Which of the lines in the records below hold the string "kinds"? Copy every one of them.

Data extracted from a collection

-=-=-=-=-

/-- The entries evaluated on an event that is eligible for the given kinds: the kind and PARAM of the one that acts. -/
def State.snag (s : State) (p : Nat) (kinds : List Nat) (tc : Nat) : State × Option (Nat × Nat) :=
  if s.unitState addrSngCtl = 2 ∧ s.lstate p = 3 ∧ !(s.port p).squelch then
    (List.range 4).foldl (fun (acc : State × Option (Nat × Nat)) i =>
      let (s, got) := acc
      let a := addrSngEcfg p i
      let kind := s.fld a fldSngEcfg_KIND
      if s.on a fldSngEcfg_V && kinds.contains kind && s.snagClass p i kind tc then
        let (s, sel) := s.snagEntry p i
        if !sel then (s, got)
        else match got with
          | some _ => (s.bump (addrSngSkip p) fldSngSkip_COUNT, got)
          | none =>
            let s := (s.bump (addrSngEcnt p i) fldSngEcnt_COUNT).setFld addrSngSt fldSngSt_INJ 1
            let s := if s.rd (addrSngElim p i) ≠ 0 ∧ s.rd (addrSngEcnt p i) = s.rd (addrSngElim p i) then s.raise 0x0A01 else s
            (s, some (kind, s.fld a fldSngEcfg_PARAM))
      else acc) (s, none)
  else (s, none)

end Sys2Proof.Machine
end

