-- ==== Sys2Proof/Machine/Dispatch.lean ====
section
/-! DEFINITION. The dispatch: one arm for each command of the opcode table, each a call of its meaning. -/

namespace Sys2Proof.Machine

-=-=-=-=-

Result of the exercise:
/-- The entries evaluated on an event that is eligible for the given kinds: the kind and PARAM of the one that acts. -/
def State.snag (s : State) (p : Nat) (kinds : List Nat) (tc : Nat) : State × Option (Nat × Nat) :=
      if s.on a fldSngEcfg_V && kinds.contains kind && s.snagClass p i kind tc then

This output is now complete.